## EXERCISE DIRECTIONS
The lines below are to be quoted exactly, from the first through the one that contains "[7:5] ARM, [4] INARM, [3:0] class. -/".

*** DATASET ENTRIES ***

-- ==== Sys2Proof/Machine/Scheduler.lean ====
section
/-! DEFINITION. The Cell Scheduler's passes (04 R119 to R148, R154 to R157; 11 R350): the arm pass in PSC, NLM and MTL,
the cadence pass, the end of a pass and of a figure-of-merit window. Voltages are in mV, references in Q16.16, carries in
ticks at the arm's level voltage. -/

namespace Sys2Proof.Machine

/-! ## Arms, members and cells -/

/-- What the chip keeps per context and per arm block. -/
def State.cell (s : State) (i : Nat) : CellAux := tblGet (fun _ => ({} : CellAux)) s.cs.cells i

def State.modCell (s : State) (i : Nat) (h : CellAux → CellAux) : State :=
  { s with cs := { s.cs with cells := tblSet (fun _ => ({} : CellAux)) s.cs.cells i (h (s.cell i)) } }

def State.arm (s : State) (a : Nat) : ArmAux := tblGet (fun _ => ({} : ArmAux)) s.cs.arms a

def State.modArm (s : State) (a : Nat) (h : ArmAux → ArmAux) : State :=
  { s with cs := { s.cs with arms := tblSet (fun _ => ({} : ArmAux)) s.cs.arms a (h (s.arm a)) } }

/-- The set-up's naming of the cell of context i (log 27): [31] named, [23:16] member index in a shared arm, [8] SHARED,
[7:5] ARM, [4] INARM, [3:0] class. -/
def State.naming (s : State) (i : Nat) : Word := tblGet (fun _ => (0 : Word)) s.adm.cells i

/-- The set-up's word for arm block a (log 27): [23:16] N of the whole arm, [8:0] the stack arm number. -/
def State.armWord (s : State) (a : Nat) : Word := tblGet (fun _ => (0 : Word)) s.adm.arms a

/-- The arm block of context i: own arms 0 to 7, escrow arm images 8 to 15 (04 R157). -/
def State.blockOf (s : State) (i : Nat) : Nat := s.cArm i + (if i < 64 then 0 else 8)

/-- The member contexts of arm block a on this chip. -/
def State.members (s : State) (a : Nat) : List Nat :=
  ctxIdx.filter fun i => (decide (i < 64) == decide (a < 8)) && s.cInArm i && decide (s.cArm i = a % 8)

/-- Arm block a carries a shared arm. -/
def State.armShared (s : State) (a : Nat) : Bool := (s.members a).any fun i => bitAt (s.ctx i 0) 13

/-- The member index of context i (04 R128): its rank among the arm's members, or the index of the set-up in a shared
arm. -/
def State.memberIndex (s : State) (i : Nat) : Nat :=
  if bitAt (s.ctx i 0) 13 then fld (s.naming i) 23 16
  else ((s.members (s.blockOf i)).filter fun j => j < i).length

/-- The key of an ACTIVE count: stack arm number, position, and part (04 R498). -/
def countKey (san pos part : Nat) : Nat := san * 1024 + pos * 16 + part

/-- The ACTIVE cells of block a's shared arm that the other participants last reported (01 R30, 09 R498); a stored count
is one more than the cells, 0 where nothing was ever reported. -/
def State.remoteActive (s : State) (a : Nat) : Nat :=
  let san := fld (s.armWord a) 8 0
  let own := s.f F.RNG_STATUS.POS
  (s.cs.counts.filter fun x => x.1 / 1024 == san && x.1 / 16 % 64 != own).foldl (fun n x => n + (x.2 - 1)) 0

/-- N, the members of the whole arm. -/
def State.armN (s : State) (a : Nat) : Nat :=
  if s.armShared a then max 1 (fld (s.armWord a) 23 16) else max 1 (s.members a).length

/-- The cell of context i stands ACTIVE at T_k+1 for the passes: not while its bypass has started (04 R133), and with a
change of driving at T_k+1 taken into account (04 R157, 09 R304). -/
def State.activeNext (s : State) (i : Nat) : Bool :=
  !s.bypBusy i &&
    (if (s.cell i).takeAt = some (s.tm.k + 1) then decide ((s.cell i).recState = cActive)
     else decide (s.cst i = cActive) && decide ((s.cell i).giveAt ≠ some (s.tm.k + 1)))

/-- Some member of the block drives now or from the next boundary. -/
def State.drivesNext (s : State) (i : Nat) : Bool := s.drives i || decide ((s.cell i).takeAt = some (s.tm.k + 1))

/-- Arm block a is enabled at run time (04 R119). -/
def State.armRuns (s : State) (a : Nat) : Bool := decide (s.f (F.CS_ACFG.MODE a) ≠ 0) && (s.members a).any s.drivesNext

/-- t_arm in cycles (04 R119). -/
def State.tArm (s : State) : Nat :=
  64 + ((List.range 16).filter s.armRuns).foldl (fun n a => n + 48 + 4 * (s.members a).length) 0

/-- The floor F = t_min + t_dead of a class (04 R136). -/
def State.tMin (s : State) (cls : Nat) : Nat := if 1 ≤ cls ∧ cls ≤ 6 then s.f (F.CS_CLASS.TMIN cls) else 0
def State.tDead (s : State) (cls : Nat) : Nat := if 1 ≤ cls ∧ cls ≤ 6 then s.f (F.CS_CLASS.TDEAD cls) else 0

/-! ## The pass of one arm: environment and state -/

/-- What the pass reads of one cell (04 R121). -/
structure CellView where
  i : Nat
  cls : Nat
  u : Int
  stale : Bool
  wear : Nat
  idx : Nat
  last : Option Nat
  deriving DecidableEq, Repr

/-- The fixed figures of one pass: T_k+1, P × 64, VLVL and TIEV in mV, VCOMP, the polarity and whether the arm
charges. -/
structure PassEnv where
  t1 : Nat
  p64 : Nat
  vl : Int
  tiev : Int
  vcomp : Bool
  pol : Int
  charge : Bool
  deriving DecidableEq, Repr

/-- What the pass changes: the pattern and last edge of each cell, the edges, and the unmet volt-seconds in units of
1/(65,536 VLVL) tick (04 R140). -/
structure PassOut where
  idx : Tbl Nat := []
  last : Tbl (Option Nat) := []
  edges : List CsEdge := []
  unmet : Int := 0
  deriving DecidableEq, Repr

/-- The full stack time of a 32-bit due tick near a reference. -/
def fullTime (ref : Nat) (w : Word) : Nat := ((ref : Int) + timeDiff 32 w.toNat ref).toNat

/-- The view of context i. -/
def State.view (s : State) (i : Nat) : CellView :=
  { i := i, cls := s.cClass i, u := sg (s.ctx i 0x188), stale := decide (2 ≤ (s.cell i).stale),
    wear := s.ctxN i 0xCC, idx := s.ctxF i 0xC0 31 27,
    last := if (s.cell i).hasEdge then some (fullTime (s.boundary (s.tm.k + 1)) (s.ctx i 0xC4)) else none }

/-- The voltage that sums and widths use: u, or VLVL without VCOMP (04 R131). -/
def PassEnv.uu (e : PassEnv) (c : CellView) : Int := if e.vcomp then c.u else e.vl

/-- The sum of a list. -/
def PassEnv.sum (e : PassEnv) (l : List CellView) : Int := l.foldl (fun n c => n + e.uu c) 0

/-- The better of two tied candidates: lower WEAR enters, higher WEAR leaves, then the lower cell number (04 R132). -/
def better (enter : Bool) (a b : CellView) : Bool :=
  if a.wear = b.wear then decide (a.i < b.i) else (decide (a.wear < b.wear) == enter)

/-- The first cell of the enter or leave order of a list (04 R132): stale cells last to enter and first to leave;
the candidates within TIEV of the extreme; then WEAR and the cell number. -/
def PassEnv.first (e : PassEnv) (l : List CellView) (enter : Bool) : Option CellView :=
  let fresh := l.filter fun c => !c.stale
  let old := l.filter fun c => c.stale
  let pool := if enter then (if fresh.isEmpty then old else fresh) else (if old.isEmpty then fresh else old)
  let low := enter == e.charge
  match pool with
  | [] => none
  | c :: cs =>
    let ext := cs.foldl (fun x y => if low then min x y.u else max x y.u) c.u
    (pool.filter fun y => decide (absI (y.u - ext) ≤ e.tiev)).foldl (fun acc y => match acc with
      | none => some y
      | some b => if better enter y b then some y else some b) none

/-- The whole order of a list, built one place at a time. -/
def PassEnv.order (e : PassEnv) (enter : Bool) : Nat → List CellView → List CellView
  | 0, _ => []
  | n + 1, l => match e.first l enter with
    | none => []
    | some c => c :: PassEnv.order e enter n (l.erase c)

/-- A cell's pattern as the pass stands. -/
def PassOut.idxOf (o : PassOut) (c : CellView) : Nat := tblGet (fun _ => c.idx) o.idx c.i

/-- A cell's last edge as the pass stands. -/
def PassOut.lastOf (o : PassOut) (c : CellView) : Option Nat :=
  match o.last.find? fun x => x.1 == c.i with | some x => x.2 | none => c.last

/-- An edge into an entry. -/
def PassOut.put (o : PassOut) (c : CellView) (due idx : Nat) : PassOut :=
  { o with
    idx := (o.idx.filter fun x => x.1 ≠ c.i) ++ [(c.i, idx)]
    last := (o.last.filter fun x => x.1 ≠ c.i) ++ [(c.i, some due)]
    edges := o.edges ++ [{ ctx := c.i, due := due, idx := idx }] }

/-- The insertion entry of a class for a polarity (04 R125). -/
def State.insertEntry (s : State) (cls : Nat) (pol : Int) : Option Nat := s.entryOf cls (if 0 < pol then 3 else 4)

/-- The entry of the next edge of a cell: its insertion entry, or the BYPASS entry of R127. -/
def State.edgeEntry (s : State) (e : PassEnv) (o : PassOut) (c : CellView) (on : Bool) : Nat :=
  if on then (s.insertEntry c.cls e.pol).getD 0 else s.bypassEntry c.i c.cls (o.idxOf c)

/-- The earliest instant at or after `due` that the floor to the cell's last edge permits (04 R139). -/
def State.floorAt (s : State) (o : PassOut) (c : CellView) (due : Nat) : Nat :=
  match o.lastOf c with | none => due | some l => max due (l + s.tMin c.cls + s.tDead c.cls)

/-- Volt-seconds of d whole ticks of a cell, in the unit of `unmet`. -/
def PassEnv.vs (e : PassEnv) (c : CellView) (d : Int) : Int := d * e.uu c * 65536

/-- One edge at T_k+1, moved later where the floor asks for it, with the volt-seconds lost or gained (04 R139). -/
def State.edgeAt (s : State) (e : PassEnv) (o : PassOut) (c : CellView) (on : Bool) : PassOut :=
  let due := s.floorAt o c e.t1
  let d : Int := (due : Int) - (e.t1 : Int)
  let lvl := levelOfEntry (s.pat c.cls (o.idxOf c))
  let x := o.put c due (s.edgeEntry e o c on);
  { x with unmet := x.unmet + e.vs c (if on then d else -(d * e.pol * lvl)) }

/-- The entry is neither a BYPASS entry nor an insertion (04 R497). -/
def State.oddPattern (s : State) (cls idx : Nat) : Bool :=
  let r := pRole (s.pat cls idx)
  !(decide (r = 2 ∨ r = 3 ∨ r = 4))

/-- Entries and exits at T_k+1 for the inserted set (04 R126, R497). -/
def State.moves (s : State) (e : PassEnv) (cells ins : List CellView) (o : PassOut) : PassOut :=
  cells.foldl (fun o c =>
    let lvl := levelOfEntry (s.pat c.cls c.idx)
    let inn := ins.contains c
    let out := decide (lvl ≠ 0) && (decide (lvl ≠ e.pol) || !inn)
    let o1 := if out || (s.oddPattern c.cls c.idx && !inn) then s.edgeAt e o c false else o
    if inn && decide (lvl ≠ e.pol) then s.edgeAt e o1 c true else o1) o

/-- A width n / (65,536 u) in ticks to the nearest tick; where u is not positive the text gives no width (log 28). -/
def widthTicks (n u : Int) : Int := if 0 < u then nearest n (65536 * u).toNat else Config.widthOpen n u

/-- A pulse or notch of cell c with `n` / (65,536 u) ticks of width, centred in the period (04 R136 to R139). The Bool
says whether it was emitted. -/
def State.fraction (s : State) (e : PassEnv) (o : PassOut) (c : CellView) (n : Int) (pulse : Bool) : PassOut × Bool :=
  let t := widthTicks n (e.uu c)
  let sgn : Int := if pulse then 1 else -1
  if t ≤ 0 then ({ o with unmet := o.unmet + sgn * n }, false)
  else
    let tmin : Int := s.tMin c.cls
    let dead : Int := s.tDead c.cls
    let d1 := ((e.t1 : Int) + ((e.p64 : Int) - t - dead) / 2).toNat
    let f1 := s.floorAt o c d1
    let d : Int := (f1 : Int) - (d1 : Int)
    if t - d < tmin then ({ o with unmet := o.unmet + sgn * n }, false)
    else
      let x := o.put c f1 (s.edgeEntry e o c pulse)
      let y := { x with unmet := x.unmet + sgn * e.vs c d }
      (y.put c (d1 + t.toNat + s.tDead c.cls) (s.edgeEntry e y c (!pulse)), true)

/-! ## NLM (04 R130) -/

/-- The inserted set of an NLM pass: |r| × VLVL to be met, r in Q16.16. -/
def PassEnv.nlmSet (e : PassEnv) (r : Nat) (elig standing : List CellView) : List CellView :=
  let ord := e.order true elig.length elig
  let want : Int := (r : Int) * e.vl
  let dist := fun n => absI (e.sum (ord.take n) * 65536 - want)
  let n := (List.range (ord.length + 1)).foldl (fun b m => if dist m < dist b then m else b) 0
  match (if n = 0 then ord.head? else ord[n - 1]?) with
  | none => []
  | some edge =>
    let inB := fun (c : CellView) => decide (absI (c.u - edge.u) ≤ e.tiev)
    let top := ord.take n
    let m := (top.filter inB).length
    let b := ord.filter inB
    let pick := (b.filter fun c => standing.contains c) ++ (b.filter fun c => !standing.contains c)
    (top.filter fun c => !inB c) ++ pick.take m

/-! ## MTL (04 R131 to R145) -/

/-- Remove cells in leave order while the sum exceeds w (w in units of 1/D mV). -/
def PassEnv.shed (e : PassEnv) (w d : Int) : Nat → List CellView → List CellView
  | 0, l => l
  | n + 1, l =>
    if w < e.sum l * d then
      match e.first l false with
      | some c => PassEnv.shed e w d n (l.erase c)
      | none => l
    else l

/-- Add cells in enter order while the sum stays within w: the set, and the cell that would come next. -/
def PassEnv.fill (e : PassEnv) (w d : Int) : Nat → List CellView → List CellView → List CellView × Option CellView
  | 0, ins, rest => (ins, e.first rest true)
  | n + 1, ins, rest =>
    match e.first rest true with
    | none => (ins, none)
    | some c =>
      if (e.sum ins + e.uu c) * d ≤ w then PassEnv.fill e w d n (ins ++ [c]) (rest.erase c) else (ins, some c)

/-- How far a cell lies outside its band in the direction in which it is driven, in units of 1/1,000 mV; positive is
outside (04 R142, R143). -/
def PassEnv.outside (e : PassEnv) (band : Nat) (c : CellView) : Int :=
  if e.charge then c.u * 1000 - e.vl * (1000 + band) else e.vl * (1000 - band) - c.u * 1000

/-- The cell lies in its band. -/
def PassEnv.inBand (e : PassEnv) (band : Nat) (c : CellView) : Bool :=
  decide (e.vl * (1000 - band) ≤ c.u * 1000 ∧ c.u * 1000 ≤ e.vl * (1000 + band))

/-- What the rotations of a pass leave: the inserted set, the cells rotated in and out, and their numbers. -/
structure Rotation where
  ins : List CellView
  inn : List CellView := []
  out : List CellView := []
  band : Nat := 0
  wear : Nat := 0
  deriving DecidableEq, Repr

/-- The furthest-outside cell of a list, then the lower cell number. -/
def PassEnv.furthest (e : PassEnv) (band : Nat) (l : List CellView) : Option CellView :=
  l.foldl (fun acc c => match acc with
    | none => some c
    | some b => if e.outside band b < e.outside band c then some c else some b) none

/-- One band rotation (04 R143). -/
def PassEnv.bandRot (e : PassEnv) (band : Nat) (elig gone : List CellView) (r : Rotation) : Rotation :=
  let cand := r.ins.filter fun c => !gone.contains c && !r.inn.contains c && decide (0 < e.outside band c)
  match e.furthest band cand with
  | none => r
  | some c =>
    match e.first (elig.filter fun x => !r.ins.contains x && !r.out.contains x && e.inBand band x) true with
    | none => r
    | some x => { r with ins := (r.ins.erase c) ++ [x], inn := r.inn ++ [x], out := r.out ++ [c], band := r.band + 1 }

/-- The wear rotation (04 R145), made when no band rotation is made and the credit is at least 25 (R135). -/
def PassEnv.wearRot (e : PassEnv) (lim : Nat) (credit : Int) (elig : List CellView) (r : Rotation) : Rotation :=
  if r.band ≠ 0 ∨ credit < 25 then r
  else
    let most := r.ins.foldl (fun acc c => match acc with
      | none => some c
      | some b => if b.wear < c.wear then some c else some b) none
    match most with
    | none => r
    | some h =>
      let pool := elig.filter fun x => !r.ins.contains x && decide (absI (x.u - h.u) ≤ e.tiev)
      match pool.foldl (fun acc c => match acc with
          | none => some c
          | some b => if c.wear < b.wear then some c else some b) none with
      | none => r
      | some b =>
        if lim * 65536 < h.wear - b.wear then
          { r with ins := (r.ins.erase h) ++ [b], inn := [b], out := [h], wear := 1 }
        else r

*** End of DATASET ENTRIES ***

## RESULT BELOW
-- ==== Sys2Proof/Machine/Scheduler.lean ====
section
/-! DEFINITION. The Cell Scheduler's passes (04 R119 to R148, R154 to R157; 11 R350): the arm pass in PSC, NLM and MTL,
the cadence pass, the end of a pass and of a figure-of-merit window. Voltages are in mV, references in Q16.16, carries in
ticks at the arm's level voltage. -/

namespace Sys2Proof.Machine

/-! ## Arms, members and cells -/

/-- What the chip keeps per context and per arm block. -/
def State.cell (s : State) (i : Nat) : CellAux := tblGet (fun _ => ({} : CellAux)) s.cs.cells i

def State.modCell (s : State) (i : Nat) (h : CellAux → CellAux) : State :=
  { s with cs := { s.cs with cells := tblSet (fun _ => ({} : CellAux)) s.cs.cells i (h (s.cell i)) } }

def State.arm (s : State) (a : Nat) : ArmAux := tblGet (fun _ => ({} : ArmAux)) s.cs.arms a

def State.modArm (s : State) (a : Nat) (h : ArmAux → ArmAux) : State :=
  { s with cs := { s.cs with arms := tblSet (fun _ => ({} : ArmAux)) s.cs.arms a (h (s.arm a)) } }

/-- The set-up's naming of the cell of context i (log 27): [31] named, [23:16] member index in a shared arm, [8] SHARED,
[7:5] ARM, [4] INARM, [3:0] class. -/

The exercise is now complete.